# Unit 1 Assignment

In this assignment, we will focus on education. This dataset contains data about high school students. Each row represents a single student. The school administrators want to predict a student's cumulative GPA at the time of graduation so that they can make interventions for struggling students. The goal is to predict the CGPA of a student. 

## Description of Variables

The description of variables are provided in "High School - Data Dictionary.docx"

## Goal

Use the **high_school.csv** data set and build a model to predict **CGPA**.

## Submission:

Please save and submit this Jupyter notebook file. The correctness of the code matters for your grade. **Readability and organization of your code is also important.** You may lose points for submitting unreadable/undecipherable code. Therefore, use markdown cells to create sections, and use comments where necessary.

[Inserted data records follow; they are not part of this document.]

-- ==== Sys2Proof/Machine/Link.lean ====
section
/-!
DEFINITION. The meanings of the rows of chapter 04 but for DOWNSTREAM_SLOT: blocks received on a lane, authentication, PARAM
exchanges and the link commands; and of TIME_SYNC_REPLY_RX and TS_INTERVAL_EXPIRE of chapter 05.
-/

namespace Sys2Proof.Machine

/-- A received block is taken only while the lane is block-locked (R109). -/
def State.onRx (s : State) (lane : Nat) (f : State → State) : Host.Outcome State Fault Refusal :=
  if (s.lane lane).st.receives = true then (f s).done else .next s

/-- MISDIRECTED_RX (R140, R371, R406): discarded and counted on the lane's own page. It passed its check, so it counts as a valid block for
SEQ and for the upstream's loss (log 125). -/
def execMisdirectedRx (lane : Fin 132) (h : RxHeader) (s : State) : Host.Outcome State Fault Refusal :=
  s.onRx lane fun s =>
    s.svcTake lane h fun s1 =>
      if lane.val < 128 then s1.bump 0x050B lane 3
      else if lane.val < 130 then s1.bump 0x0E05 noInst 6
      else s1

/-- A valid upstream IDLE (R139, R140, R148, R179): its payload is ignored. -/
def execIdleBlockRx (lane : Fin 132) (h : RxHeader) (s : State) : Host.Outcome State Fault Refusal :=
  s.onRx lane fun s => if lane.val < 128 then s.rxPort lane h id else s.svcTake lane h id

/-! ### Reports -/

/-- A raw value converted under R26. -/
def convert (e : Bytes) (c : Nat) (raw : Int) : Int := sat16 (raw * eGain e c / 16384 + eOffset e c)

/-- SAMPLE_RX (R26, R157, R677): the time is rebuilt, the values converted and taken as the channels' latest. -/
def execSampleRx (lane : Fin 128) (h : RxHeader) (p : BitVec 96) (s : State) : Host.Outcome State Fault Refusal :=
  s.onRx lane fun s =>
    let s1 := s.rxCommon lane h
    let d := sdiff 24 (pbits p 95 72) (s.now % 2 ^ 24)
    if 800 < d then s1.bump 0x050B lane 5
    else
      let t := ((s.now : Int) + d).toNat
      let g := 4 * (pbits p 71 64 % 2)
      let e := s.entry lane
      (List.range 4).foldl (fun s i =>
        if eKind e (g + i) = 0 then s
        else
          let v := convert e (g + i) (signed 16 (pbits p (63 - 16 * i) (48 - 16 * i)))
          (s.modLink lane fun l =>
            let o := l.samples.get {} (g + i)
            { l with samples := l.samples.set (g + i) { value := v, at_ := some t, value0 := o.value, at0 := o.at_ } }).later
            (.sample lane (g + i))) s1

/-- The payload bytes of a block in received order. -/
def rxBytes (p : BitVec 96) : Bytes := (leBytes 12 p.toNat).reverse

/-- HEALTH_RX (R159, R183): EP_STATUS takes it, and R348 and R459 look at it. -/
def execHealthRx (lane : Fin 128) (h : RxHeader) (p : BitVec 96) (s : State) : Host.Outcome State Fault Refusal :=
  s.onRx lane fun s =>
    let s1 := s.rxCommon lane h
    if pbits p 95 88 = 1 then
      (s1.modLink lane fun l =>
        { l with health := rxBytes p, healthAt := s.shortNow, healthMono := some s.mono }).later (.health lane)
    else s1

/-- PARAM_ACK_RX (R148, R163): ends the exchange whose TAG and PARAM_ID it carries. -/
def execParamAckRx (lane : Fin 128) (h : RxHeader) (p : BitVec 96) (s : State) : Host.Outcome State Fault Refusal :=
  s.onRx lane fun s => s.rxPort lane h fun s =>
    match (s.lnk lane).param with
    | some x =>
      if pbits p 95 88 = 2 ∧ x.tag = pbits p 79 72 ∧ x.id = pbits p 63 48 then
        s.paramEnd lane (some (pbits p 87 80, pbits p 31 0))
      else s
    | none => s

/-- FAULT_RX (R160, R342): copies of equal CODE and TIME are one fault, which raises EP_FAULT and takes its reaction (log 41). -/
def execFaultRx (lane : Fin 128) (h : RxHeader) (p : BitVec 96) (s : State) : Host.Outcome State Fault Refusal :=
  s.onRx lane fun s =>
    let s1 := s.rxCommon lane h
    let code := pbits p 95 88
    let t := pbits p 63 32
    let seen := (s.lnk lane).faultsSeen.filter fun x => decide (s.mono < x.2.2 + 2 ^ 31)
    if seen.any fun x => x.1 == code && x.2.1 == t then s1
    else
      ((s1.modLink lane fun l => { l with faultsSeen := (code, t, s.mono) :: seen }).fire 0x38 lane
        (leBytes 1 code ++ leBytes 1 (pbits p 87 84) ++ leBytes 1 (pbits p 79 72) ++ leBytes 1 (pbits p 71 64) ++ leBytes 4 t ++
          leBytes 4 (pbits p 31 0))).later (.epFault lane code)

/-- The pantry areas that are written beside a slot: the other slots' that are in use, and the notification ring's while it is on (R92, R186). -/
def State.slotOthers (s : State) (k : Nat) : List (Nat × Nat) :=
  (if s.notif.enable then [(s.notif.base * 8192, 8192)] else []) ++
    (((List.range 4).filter fun j => j != k && s.pu 0x050E j 0 2 != 0xFFFF).map fun j => (s.pu 0x050E j 4 4, s.pu 0x050E j 8 4))

/-- STREAM_RX (R161): one record of 16 bytes into the area of each slot that names the lane. What is written where areas overlap is a free
value (R186, log 35, log 2). -/
def execStreamRx (lane : Fin 128) (h : RxHeader) (p : BitVec 96) (s : State) : Host.Outcome State Fault Refusal :=
  s.onRx lane fun s =>
    (List.range 4).foldl (fun s k =>
      if s.pu 0x050E k 0 2 = lane.val then
        let w := s.links.wptr.get 0 k
        let a := s.pu 0x050E k 4 4 + w
        let clash := (s.slotOthers k).any fun x => decide (x.1 < a + 16) && decide (a < x.1 + x.2)
        let s1 := if clash then (s.updFreeCount (· + 16)).mpWrite a (s.freeBytes 16) else s.mpWrite a (rxBytes p ++ leBytes 4 s.shortNow)
        s1.updLinks fun l => { l with wptr := l.wptr.set k ((w + 16) % max 16 (s.pu 0x050E k 8 4)) }
      else s) (s.rxCommon lane h)

/-- TIME_SYNC_REPLY_RX (R168, R205, R371, R407): per port on a cell lane; the first copy on the twin lanes, whose exchanges are one (log 40). -/
def execTimeSyncReplyRx (lane : Fin 132) (h : RxHeader) (p : BitVec 96) (s : State) : Host.Outcome State Fault Refusal :=
  s.onRx lane fun s =>
    let take := fun (s : State) => if pbits p 95 88 = 3 then s.takeReply (queueLane lane) p else s
    if lane.val < 128 then s.rxPort lane h take else s.svcTake lane h take

/-! ### Authentication (R170 to R173) -/

/-- AUTH_IDENT_RX (R42, R170, R183): compared with the roll each time one arrives; an exchange in progress takes its ENDPOINT_ID. -/
def execAuthIdentRx (lane : Fin 128) (h : RxHeader) (p : BitVec 96) (s : State) : Host.Outcome State Fault Refusal :=
  s.onRx lane fun s => s.rxPort lane h fun s =>
    if pbits p 95 88 = 0x11 then
      (s.modLink lane fun l =>
        { l with ident := { id := pbits p 63 0, cellType := pbits p 87 80, version := pbits p 79 64, fresh := true },
                 authId := if l.auth = .running then some (pbits p 63 0) else l.authId }).identCheck lane
    else s

/-- AUTH_CHALLENGE_RX (R170). -/
def execAuthChallengeRx (lane : Fin 128) (h : RxHeader) (p : BitVec 96) (s : State) : Host.Outcome State Fault Refusal :=
  s.onRx lane fun s => s.rxPort lane h fun s =>
    if pbits p 95 88 = 0x12 ∧ (s.lnk lane).auth = .running then
      s.modLink lane fun l => { l with nonceE := some (pbits p 63 0) }
    else s

/-- A 64-bit value as bytes, most significant first (R171). -/
def msb8 (v : Nat) : Bytes := (leBytes 8 v).reverse

/-- A MAC of R171: the most significant 64 bits of the CMAC over a tag byte, ENDPOINT_ID and two nonces. -/
def macOf (key : Bytes) (tag id a b : Nat) : Nat := cmac64 key (leBytes 1 tag ++ msb8 id ++ msb8 a ++ msb8 b)

/-- The key of an endpoint in the strongbox, while it is not being wiped (R171, R437). -/
def State.linkKey (s : State) (id : Nat) : Option Bytes :=
  if s.pantry.wiping.isSome then none else (s.pantry.linkKeys.find? fun k => k.1 == id).map (·.2)

/-- AUTH_RESPONSE_RX (R170 to R173): MAC_E is checked unless AUTH_REQUIRED is 0, and the head's RESPONSE and RESULT go out. An unknown
ENDPOINT_ID fails the exchange whatever AUTH_REQUIRED is (log 126); where no key gives MAC_H it is a free value (log 2). -/
def execAuthResponseRx (lane : Fin 128) (h : RxHeader) (p : BitVec 96) (s : State) : Host.Outcome State Fault Refusal :=
  s.onRx lane fun s => s.rxPort lane h fun s =>
    let l := s.lnk lane
    if pbits p 95 88 = 0x13 ∧ l.auth = .running ∧ l.headOutcome = none then
      let key := match l.authId with
        | some i => s.linkKey i
        | none => none
      let i := l.authId.getD 0
      let ne := l.nonceE.getD 0
      let good := match key, l.nonceE with
        | some k, some _ => macOf k 0x45 i l.nonceH ne == pbits p 63 0
        | _, _ => false
      let open_ := decide (s.p0 0x0501 = 0) && key.isSome
      let macH := match key, l.nonceE with
        | some k, some _ => macOf k 0x48 i ne l.nonceH
        | _, _ => s.freeVal
      let out : AuthSt := if open_ then .open_ else if good then .passed else .failed
      let code := if open_ then 2 else if good then 0 else 1
      let s1 := ((s.tookFree.queueBlock lane tyAuth (pf 88 2 + macH)).queueBlock lane tyAuth (pf 88 3 + pf 80 code)).modLink lane
        fun l => { l with headOutcome := some out }
      if out = .failed then s1.authFail lane (if key.isSome then 0 else 1) else s1
    else s

/-- AUTH_RESULT_RX (R172). A PASS that comes before the head has its own outcome completes nothing (log 127). -/
def execAuthResultRx (lane : Fin 128) (h : RxHeader) (p : BitVec 96) (s : State) : Host.Outcome State Fault Refusal :=
  s.onRx lane fun s => s.rxPort lane h fun s =>
    let l := s.lnk lane
    if pbits p 95 88 = 0x14 ∧ l.auth = .running then
      if pbits p 87 80 ≠ 0 then s.authFail lane 2
      else
        match l.headOutcome with
        | some o => s.authPass lane o
        | none => s
    else s

/-- Whether a mailbox waits for an exchange of the twin on a lane, which has ended after 1.0 ms (R185). -/
def State.twinAuthDue (s : State) (lane mb : Nat) : Bool :=
  match (s.box mb).waiting with
  | .twinAuth l t => l == lane && s.elapsed t (ms 1)
  | _ => false

/-- Answers the EP_REAUTHs of the twin alone whose exchange has ended. AUTH_STATE of the twin comes with no block of the spec: a free value
among PASSED, FAILED and OPEN (R185, log 2). -/
def State.twinAuthEnd (s : State) (lane : Nat) : State :=
  (List.range 8).foldl (fun s mb =>
    if s.twinAuthDue lane mb then s.tookFree.replyOk mb (leBytes 1 (2 + s.freeVal % 3) ++ [0, 0, 0]) else s) s

/-- AUTH_TIMEOUT (R170, R172, R185, log 39). -/
def execAuthTimeout (lane : Fin 128) (s : State) : Host.Outcome State Fault Refusal :=
  let s1 := s.twinAuthEnd lane
  if (s.lnk lane).auth = .running ∧ s.elapsed (s.lnk lane).authAt (ms 1) = true then (s1.authFail lane 3).done else s1.done

/-- AUTH_RETRY_EXPIRE (R172). -/
def execAuthRetryExpire (lane : Fin 128) (s : State) : Host.Outcome State Fault Refusal :=
  if (s.lnk lane).auth = .failed ∧ s.elapsed (s.lnk lane).authAt (ms (s.p0 0x0503)) = true ∧ (s.lane lane).st.trained = true then
    (s.authStart lane).done
  else .next s

/-! ### Timers of a lane -/

/-- ROLE_REPEAT_DUE (R143, log 21): the next block is the ROLE_REPEAT-th since the latest ROLE. -/
def execRoleRepeatDue (lane : Fin 128) (s : State) : Host.Outcome State Fault Refusal :=
  if (s.lane lane).st.working = true ∧ s.p0 0x0508 ≤ (s.lnk lane).sinceRole + 1 then
    .next (s.modLink lane fun l => { l with roleRepeat := true })
  else .next s

/-- PARAM_RETRY_TIMEOUT (R163): the PARAM block is sent again, up to four sends in all. On a lane that cannot send, the exchange ends
without an acknowledgement (R184, log 128). -/
def execParamRetryTimeout (lane : Fin 128) (s : State) : Host.Outcome State Fault Refusal :=
  match (s.lnk lane).param with
  | some x =>
    let sends := (s.lane lane).st.working
    if s.elapsed x.sentAt (us 50) = true ∧ (sends = false ∨ ((s.lnk lane).queue.any fun b => b.type == tyParam) = false) then
      if x.tries < 4 ∧ sends = true then
        let y := { x with tries := x.tries + 1, sentAt := s.mono }
        ((s.modLink lane fun l => { l with param := some y }).paramSend lane y).done
      else (s.paramEnd lane none).done
    else .next s
  | none => .next s

/-- UP_LOSS_TIMEOUT (R179, R343, R353). -/
def execUpLossTimeout (lane : Fin 128) (s : State) : Host.Outcome State Fault Refusal :=
  if (s.lane lane).st.working = true ∧ s.idleOk lane = false ∧ (s.lnk lane).stale = false ∧
      s.elapsed (s.lnk lane).validAt (us (s.p0 0x050A)) = true then
    let s1 := s.modLink lane fun l => { l with stale := true }
    ((if s.darkExempt lane then s1 else s1.condOn 0x14 lane 0 []).later (.memberLost lane)).done
  else .next s

/-- The slots of a lane's SYNC that have come by an elapsed time: TS_INTERVAL apart, those of the 128 lanes spread evenly in lane order
(R204, log 42). -/
def syncSlots (interval lane t : Nat) : Nat := if interval = 0 then t else (t + interval - lane * interval / 128) / interval

/-- TS_INTERVAL_EXPIRE (R204): a SYNC on an authenticated lane in its slot of every TS_INTERVAL, or within 20 µs where one is owed
(log 42). -/
def execTsIntervalExpire (lane : Fin 128) (s : State) : Host.Outcome State Fault Refusal :=
  let d := s.dly lane
  let slots := syncSlots (us (s.p0 0x0608)) lane
  let due := match d.lastSync with
    | some t => decide (slots t < slots s.mono) || s.elapsed t (us (s.p0 0x0608))
    | none => true
  if (s.lane lane).st.trained = true ∧ (d.syncOwed = true ∨ ((s.lnk lane).passed = true ∧ due = true)) then
    (s.queueSync lane).done
  else .next s

/-! ### Link commands (R184, R185) -/

/-- EP_PARAM (R163, R184): the access is sent, and the reply waits for its end. -/
def execEpParam (mb : Fin 8) (s : State) : Host.Outcome State Fault Refusal :=
  (s.withCmd mb 0x0510 true fun q s =>
    let lane := uAt q.payload 0 2
    let op := uAt q.payload 2 1
    if 127 < lane ∨ 1 < op then s.refuse mb stBadParam 0x05
    else if (s.lane lane).st.trained = false ∨ (s.lnk lane).passed = false then s.refuse mb stRefused 0x24
    else
      (s.paramStart lane
        { id := uAt q.payload 4 2, op, value := if op = 1 then uAt q.payload 8 4 else 0, for_ := .mailbox mb }).waitFor mb
        (.epParam lane)).done

/-- Restarts a lane's exchange for a mailbox, which waits for its end; the lane has no working link while it runs (R170, R172, R185). An
EP_REAUTH that waited for the exchange so ended is answered RUNNING (log 9). -/
def State.reauth (s : State) (mb lane : Nat) : State :=
  let s1 := s.reauthReply lane 1
  let s2 := if (s.lnk lane).passed then s1.later (.memberLost lane) else s1
  ((s2.modLink lane fun l => { l with authMb := some mb }).authStart lane).waitFor mb (.reauth lane)

/-- An EP_REAUTH that the standby has taken: of both units this one's exchange begins, of the twin alone its end is awaited. A lane that has
left LINKED and SLEEP meanwhile answers with its AUTH_STATE (R185). -/
def State.reauthTaken (s : State) (mb : Nat) (q : Request) : State :=
  let lane := uAt q.payload 0 2
  if uAt q.payload 2 1 = 1 then s.waitFor mb (.twinAuth lane s.mono)
  else if (s.lane lane).st.trained then s.reauth mb lane
  else s.replyOk mb (leBytes 1 (s.lnk lane).auth.code ++ [0, 0, 0])

/-- EP_REAUTH (R170, R185): with UNIT 1 or 2 the standby takes it first (log 9). -/
def execEpReauth (mb : Fin 8) (s : State) : Host.Outcome State Fault Refusal :=
  (s.withCmd mb 0x0511 true fun q s =>
    let lane := uAt q.payload 0 2
    let unit := uAt q.payload 2 1
    if 127 < lane ∨ 2 < unit then s.refuse mb stBadParam 0x05
    else if 1 ≤ unit ∧ s.hasStandby = false then s.refuse mb stBadParam 0x22
    else if 1 ≤ unit ∧ s.forwardBarred = true then s.refuse mb stRefused 0x80
    else if unit = 1 then (s.forwardRequest mb q).waitFor mb (.standbyAck stOk [])
    else if s.twin.role = .active ∧ eEnabled (s.entry lane) = true ∧ s.strRuns (s.strOf lane) = true then
      s.refuse mb stRefused 0x20
    else if (s.lane lane).st.trained = false then s.refuse mb stRefused 0x24
    else if unit = 2 then (s.forwardRequest mb q).waitFor mb (.standbyAck stOk [])
    else s.reauth mb lane).done

end Sys2Proof.Machine
end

# Section 1: (6 points in total)

## Data Prep (5.5 points)

In [378]:
import numpy as np
import pandas as pd

np.random.seed(55)

In [379]:
highschool = pd.read_csv("high_school.csv")
highschool.head()

Unnamed: 0,Gender,ParentEdu,ParentMaritalStatus,ExtraCurricular,IsFirstChild,Siblings,Transportation,AvgReadingScore,AvgWritingScore,traveltime,studytime,internet,freetime,absences,CGPA
0,female,bachelor's degree,married,regularly,yes,3.0,school_bus,71,74,2,2,no,3,6,C
1,female,some college,married,sometimes,yes,0.0,,90,88,1,2,yes,3,4,D
2,female,master's degree,single,sometimes,yes,4.0,school_bus,93,91,1,2,yes,3,10,B
3,male,associate's degree,married,never,no,1.0,,56,42,1,3,yes,2,2,F
4,male,some college,married,sometimes,yes,0.0,school_bus,78,75,1,2,no,3,4,C


In [380]:
from sklearn.model_selection import train_test_split

train, test = train_test_split(highschool, test_size=0.3)

In [381]:
from sklearn.compose import ColumnTransformer
from sklearn.pipeline import Pipeline
from sklearn.impute import SimpleImputer
from sklearn.preprocessing import StandardScaler
from sklearn.preprocessing import OneHotEncoder

In [382]:
train_target = train['CGPA']
test_target = test['CGPA']

train_inputs = train.drop('CGPA', axis=1)
test_inputs = test.drop('CGPA', axis=1)

In [383]:
train_target.dtypes

dtype('O')

In [384]:
numeric_columns = train_inputs.select_dtypes(include=[np.number]).columns.to_list()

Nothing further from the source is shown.